Work item:
Using the data below, return the stretch from the line that contains "let y : Instr := .yield ⟨h7⟩" through the line that contains "[i1, he].all fun", both included, exactly as it stands and nothing beyond it.

Source material:
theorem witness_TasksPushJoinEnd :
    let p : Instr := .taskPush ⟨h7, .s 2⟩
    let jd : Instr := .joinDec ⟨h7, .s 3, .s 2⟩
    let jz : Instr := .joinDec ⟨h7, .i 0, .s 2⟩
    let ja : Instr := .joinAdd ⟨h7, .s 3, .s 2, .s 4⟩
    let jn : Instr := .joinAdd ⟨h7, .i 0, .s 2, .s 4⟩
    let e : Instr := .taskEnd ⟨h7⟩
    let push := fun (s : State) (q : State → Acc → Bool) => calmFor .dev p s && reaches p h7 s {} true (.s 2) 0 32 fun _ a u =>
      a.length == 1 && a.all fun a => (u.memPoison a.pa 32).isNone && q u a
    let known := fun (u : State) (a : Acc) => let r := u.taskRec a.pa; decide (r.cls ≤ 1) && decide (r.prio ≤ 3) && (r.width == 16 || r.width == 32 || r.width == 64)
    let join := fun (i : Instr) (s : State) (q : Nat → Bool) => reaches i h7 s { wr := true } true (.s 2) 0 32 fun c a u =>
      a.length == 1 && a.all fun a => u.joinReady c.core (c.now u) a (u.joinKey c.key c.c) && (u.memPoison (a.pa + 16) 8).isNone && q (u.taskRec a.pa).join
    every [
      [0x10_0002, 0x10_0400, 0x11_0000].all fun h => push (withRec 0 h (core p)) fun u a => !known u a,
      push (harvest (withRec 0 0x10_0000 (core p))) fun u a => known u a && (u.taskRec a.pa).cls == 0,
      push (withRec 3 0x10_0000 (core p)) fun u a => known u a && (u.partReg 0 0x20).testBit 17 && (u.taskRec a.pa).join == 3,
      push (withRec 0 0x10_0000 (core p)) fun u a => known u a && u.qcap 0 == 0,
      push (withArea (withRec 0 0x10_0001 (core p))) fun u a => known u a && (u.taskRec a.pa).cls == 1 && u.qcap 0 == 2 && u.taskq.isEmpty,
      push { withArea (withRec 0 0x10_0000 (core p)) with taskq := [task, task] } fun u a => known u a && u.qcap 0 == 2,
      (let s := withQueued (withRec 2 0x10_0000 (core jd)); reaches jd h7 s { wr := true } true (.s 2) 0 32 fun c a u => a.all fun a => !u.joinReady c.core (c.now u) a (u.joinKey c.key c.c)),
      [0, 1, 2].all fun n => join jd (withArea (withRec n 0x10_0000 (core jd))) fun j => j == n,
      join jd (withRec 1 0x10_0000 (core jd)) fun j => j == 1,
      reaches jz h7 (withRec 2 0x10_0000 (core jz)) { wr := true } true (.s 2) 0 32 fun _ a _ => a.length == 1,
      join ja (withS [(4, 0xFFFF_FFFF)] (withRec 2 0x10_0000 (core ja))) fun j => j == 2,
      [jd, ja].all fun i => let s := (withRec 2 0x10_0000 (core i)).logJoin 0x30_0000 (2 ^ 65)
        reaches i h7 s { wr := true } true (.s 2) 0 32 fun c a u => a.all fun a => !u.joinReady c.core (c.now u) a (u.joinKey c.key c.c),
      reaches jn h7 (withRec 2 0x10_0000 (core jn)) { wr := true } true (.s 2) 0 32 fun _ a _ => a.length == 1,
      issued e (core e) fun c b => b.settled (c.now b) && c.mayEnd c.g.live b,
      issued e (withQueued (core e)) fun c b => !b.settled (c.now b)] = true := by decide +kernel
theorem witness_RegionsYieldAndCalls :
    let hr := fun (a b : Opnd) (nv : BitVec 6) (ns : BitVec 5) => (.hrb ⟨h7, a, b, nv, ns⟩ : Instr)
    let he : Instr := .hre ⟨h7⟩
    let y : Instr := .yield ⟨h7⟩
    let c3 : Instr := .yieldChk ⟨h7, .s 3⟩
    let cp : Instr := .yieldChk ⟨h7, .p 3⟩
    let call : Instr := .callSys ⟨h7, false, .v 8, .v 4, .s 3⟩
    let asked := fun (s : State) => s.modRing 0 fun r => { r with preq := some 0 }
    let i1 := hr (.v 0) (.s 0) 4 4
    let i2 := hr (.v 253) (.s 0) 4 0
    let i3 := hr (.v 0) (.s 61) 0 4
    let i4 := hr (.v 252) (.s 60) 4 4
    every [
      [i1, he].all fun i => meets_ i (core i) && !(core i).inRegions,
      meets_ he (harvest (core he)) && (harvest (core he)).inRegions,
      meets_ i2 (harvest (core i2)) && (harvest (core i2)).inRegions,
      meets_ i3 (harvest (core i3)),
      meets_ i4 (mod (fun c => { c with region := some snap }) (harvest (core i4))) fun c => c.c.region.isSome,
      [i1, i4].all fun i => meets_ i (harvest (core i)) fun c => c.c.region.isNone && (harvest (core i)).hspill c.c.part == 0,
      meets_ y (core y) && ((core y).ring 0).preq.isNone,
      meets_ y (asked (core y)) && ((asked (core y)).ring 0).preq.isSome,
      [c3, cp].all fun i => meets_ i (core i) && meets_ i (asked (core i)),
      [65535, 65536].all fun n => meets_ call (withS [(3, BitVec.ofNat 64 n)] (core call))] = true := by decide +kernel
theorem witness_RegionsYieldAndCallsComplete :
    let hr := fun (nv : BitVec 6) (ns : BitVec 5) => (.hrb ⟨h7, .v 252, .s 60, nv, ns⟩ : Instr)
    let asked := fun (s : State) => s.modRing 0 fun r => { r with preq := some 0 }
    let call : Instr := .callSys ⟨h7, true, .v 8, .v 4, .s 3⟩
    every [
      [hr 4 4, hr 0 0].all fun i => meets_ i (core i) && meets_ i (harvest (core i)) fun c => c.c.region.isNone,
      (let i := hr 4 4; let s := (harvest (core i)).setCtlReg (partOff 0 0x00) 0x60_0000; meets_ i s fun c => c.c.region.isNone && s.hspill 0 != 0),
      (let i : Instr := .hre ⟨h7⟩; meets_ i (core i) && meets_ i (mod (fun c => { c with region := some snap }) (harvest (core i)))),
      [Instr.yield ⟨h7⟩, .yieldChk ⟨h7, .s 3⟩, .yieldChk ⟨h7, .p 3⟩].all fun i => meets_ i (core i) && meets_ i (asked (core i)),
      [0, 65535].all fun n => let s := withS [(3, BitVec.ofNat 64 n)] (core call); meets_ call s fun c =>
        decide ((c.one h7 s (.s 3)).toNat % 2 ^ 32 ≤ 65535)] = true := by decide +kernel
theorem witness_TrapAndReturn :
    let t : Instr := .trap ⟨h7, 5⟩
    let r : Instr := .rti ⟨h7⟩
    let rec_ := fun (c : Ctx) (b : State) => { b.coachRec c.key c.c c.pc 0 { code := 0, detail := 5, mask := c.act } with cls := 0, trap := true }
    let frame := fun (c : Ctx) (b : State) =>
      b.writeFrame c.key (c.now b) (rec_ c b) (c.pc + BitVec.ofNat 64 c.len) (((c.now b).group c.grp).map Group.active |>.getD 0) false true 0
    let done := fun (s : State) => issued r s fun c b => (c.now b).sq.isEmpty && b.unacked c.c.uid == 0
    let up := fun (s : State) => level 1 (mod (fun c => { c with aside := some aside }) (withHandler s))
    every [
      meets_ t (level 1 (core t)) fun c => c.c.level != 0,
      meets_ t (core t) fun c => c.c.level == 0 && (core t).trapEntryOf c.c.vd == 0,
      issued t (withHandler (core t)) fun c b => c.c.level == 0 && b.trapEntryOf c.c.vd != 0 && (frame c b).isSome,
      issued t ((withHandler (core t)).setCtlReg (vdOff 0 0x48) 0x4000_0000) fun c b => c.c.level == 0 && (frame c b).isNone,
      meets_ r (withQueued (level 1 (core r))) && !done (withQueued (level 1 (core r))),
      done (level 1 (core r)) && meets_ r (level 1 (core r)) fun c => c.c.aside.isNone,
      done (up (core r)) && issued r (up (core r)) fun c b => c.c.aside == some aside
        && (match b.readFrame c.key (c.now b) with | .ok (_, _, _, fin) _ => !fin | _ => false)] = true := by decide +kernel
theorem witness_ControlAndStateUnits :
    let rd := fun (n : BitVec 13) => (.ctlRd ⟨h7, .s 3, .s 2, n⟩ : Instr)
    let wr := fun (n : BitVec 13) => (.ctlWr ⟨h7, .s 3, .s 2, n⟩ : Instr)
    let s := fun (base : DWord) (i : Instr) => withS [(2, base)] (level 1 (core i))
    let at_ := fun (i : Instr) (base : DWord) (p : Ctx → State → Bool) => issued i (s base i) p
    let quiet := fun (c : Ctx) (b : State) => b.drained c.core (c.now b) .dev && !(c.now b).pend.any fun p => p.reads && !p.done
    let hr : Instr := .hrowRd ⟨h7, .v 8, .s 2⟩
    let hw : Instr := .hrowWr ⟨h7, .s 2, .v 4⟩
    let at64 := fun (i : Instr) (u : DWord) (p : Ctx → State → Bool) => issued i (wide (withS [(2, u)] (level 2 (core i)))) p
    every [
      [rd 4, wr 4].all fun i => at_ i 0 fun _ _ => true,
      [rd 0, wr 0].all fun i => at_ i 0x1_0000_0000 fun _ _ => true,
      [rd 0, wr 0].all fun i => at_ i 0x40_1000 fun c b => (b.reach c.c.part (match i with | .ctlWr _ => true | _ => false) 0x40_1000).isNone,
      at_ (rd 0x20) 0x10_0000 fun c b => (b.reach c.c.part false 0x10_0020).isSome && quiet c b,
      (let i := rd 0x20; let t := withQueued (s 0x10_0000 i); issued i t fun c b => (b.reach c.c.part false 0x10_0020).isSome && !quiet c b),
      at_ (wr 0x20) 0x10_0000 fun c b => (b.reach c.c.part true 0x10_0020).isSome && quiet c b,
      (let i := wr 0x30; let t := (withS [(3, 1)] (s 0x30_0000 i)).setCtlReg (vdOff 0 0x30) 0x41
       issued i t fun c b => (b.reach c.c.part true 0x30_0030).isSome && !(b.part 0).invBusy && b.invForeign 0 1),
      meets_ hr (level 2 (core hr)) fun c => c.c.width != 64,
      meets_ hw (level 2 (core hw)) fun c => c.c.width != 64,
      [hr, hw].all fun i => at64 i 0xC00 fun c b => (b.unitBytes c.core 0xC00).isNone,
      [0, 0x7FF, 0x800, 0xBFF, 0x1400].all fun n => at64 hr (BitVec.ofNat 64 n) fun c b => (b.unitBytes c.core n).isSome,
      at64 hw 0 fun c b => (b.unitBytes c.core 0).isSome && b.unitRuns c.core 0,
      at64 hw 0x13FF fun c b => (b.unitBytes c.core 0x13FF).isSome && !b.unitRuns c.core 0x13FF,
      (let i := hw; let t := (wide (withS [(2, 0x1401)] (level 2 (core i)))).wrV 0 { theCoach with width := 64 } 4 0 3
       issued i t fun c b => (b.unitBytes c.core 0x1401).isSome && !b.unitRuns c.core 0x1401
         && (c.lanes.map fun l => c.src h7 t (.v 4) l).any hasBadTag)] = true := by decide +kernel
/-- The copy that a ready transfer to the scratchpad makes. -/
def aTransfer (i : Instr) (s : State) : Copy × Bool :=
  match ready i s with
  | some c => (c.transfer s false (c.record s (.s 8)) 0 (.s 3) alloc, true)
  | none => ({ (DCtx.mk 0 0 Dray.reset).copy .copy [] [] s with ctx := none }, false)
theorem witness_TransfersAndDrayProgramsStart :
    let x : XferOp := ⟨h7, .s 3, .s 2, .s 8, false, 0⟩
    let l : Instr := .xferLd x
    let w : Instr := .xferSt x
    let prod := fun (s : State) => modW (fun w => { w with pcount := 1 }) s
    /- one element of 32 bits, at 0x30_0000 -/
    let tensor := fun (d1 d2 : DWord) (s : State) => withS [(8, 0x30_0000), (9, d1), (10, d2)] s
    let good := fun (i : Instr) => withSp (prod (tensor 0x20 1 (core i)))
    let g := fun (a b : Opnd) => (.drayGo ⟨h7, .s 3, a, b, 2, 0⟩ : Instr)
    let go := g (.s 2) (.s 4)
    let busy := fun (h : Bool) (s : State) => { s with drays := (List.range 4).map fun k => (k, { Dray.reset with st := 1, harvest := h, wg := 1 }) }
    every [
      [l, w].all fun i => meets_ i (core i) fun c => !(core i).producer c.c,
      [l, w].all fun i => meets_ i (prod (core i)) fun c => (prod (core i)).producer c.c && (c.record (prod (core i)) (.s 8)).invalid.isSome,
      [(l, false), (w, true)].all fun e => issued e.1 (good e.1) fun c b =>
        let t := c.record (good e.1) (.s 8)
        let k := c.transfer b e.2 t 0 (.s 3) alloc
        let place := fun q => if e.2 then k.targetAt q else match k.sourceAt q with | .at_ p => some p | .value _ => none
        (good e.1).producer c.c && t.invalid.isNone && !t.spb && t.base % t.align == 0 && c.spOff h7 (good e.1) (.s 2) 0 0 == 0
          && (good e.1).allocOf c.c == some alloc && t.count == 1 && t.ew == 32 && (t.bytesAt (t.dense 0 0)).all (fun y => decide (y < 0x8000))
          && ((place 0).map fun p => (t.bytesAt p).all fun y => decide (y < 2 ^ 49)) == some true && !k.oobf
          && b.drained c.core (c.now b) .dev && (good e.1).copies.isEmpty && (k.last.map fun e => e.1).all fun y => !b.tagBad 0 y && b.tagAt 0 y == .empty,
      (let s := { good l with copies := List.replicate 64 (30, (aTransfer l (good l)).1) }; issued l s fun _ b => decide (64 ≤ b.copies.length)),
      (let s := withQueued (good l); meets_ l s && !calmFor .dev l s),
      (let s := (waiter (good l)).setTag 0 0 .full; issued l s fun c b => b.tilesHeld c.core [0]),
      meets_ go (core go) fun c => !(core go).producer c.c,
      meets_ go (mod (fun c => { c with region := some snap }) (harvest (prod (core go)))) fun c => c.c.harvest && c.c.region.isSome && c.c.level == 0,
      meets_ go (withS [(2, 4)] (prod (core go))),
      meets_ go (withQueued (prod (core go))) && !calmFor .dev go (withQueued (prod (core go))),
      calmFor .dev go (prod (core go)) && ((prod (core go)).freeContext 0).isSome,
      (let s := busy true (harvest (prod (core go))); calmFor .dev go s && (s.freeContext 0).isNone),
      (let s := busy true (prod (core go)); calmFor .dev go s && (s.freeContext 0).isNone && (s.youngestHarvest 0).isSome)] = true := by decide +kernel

Response:
    let y : Instr := .yield ⟨h7⟩
    let c3 : Instr := .yieldChk ⟨h7, .s 3⟩
    let cp : Instr := .yieldChk ⟨h7, .p 3⟩
    let call : Instr := .callSys ⟨h7, false, .v 8, .v 4, .s 3⟩
    let asked := fun (s : State) => s.modRing 0 fun r => { r with preq := some 0 }
    let i1 := hr (.v 0) (.s 0) 4 4
    let i2 := hr (.v 253) (.s 0) 4 0
    let i3 := hr (.v 0) (.s 61) 0 4
    let i4 := hr (.v 252) (.s 60) 4 4
    every [
      [i1, he].all fun i => meets_ i (core i) && !(core i).inRegions,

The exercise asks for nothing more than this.